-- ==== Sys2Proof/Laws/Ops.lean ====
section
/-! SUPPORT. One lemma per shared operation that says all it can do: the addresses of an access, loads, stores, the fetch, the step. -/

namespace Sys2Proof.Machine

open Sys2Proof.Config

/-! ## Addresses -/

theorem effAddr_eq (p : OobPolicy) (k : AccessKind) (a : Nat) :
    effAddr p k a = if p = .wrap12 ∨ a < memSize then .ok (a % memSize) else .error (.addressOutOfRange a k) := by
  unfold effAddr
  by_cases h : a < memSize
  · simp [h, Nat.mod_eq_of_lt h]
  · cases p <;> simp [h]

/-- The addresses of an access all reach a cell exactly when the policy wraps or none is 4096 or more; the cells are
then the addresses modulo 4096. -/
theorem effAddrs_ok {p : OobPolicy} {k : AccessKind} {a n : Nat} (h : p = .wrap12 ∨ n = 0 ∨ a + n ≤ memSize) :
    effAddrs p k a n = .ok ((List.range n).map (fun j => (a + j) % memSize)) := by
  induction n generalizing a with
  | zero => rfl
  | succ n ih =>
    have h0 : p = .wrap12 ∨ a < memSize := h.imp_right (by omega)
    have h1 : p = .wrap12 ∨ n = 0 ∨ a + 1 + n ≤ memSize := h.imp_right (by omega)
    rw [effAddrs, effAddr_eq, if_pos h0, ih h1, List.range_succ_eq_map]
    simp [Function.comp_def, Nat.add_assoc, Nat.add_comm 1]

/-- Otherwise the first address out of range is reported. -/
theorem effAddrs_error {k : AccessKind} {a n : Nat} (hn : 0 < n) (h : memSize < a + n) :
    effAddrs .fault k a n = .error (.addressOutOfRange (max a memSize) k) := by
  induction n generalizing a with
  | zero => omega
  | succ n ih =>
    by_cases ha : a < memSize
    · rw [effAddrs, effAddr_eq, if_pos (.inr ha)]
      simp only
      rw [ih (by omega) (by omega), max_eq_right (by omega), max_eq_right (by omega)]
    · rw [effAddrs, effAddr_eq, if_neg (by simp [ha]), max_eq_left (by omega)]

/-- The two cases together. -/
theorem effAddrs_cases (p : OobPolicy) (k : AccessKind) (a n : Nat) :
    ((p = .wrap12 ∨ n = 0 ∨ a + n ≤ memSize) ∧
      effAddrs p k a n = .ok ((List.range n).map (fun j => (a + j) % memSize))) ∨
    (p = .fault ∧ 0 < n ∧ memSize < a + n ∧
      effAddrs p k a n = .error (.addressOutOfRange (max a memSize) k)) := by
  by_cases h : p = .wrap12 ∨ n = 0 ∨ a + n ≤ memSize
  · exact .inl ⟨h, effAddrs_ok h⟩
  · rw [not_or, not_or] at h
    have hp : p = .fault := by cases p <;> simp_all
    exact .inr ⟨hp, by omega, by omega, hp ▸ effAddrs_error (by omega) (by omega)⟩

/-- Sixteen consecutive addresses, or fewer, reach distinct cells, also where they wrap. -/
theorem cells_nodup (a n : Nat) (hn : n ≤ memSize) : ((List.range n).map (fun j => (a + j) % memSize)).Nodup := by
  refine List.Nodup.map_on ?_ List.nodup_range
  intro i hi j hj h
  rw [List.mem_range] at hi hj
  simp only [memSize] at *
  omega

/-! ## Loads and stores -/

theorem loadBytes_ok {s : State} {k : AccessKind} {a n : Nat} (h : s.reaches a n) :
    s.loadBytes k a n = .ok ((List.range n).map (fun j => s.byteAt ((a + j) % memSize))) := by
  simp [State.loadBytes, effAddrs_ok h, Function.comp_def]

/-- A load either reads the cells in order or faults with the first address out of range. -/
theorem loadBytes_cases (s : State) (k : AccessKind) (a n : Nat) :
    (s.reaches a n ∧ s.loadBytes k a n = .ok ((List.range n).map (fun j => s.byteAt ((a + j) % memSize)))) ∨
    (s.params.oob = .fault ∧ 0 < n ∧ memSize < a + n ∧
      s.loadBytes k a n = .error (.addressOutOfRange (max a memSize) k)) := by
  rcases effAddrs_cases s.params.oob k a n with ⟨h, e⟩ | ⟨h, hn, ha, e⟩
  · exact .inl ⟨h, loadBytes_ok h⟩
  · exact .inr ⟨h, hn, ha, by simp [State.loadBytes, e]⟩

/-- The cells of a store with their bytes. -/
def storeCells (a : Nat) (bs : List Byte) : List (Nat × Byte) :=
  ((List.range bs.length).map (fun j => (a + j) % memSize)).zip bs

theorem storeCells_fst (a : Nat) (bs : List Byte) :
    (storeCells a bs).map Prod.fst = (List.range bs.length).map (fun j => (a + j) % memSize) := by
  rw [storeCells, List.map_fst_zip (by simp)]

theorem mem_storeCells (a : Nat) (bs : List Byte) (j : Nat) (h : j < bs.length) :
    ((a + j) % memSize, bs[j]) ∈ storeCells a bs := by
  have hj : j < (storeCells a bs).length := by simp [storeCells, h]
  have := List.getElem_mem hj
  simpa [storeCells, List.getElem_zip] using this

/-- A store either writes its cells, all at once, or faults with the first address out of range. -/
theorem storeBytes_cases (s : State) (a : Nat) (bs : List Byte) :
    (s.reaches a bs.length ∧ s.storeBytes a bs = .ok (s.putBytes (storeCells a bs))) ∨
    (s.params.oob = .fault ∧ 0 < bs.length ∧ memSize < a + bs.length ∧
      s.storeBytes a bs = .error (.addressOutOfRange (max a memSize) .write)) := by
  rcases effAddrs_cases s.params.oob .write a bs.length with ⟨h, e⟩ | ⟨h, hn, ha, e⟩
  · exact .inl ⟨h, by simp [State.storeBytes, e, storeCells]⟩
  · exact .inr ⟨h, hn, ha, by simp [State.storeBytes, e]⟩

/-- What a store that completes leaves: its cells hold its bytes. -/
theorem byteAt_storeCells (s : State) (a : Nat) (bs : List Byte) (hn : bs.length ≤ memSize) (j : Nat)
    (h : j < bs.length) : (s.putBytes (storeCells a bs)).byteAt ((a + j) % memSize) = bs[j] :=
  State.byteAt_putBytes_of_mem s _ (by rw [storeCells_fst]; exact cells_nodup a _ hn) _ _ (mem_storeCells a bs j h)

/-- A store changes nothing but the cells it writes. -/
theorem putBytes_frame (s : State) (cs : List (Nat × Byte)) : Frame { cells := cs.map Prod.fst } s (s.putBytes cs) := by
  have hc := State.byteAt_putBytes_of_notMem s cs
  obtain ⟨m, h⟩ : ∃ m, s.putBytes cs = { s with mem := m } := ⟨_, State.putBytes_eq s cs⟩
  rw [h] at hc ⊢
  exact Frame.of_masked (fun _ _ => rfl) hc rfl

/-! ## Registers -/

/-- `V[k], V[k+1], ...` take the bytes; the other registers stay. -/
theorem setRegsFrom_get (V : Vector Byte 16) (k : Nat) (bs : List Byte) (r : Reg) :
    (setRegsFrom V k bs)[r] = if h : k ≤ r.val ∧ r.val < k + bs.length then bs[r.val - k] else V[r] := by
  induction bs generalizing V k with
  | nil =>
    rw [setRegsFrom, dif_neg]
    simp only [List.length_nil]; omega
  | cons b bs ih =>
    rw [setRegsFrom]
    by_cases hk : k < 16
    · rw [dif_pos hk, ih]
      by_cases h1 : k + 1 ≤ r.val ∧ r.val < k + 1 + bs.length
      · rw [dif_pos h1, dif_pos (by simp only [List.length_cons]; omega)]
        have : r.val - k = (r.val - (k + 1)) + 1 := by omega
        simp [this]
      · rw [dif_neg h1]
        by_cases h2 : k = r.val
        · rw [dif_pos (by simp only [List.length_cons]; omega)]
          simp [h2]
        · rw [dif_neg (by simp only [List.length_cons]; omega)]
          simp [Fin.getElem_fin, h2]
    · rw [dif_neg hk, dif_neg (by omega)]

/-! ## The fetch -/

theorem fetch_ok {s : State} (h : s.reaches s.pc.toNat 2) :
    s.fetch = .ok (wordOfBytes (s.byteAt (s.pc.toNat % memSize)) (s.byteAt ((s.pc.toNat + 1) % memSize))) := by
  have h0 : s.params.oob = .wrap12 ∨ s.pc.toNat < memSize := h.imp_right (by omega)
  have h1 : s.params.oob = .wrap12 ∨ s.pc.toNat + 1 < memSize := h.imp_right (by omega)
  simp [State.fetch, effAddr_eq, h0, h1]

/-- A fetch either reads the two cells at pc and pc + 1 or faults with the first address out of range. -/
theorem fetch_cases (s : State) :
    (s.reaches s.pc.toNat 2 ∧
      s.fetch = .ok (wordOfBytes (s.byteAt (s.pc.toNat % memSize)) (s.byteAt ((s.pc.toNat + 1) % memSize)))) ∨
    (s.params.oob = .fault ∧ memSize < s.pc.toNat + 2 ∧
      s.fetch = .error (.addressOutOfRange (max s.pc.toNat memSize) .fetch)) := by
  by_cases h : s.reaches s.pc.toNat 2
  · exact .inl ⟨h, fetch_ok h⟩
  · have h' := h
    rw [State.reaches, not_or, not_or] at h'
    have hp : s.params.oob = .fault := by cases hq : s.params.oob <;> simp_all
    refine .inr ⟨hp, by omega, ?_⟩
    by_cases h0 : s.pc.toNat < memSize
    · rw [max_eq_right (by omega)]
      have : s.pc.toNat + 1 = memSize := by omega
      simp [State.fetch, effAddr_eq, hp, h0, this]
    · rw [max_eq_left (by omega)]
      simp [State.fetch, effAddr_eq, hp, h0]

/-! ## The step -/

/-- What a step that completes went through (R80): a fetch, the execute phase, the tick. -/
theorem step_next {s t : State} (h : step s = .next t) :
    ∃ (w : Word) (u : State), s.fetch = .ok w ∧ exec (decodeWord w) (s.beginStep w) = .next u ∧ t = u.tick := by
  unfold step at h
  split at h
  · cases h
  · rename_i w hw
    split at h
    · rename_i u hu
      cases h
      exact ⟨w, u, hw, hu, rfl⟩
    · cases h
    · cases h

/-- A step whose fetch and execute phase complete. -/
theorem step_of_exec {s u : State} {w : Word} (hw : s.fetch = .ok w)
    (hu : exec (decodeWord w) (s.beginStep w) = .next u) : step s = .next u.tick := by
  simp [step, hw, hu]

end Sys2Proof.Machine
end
━━━━
Where a line of the records has the string "faults", return that line.

/-- A load either reads the cells in order or faults with the first address out of range. -/
/-- A store either writes its cells, all at once, or faults with the first address out of range. -/
/-- A fetch either reads the two cells at pc and pc + 1 or faults with the first address out of range. -/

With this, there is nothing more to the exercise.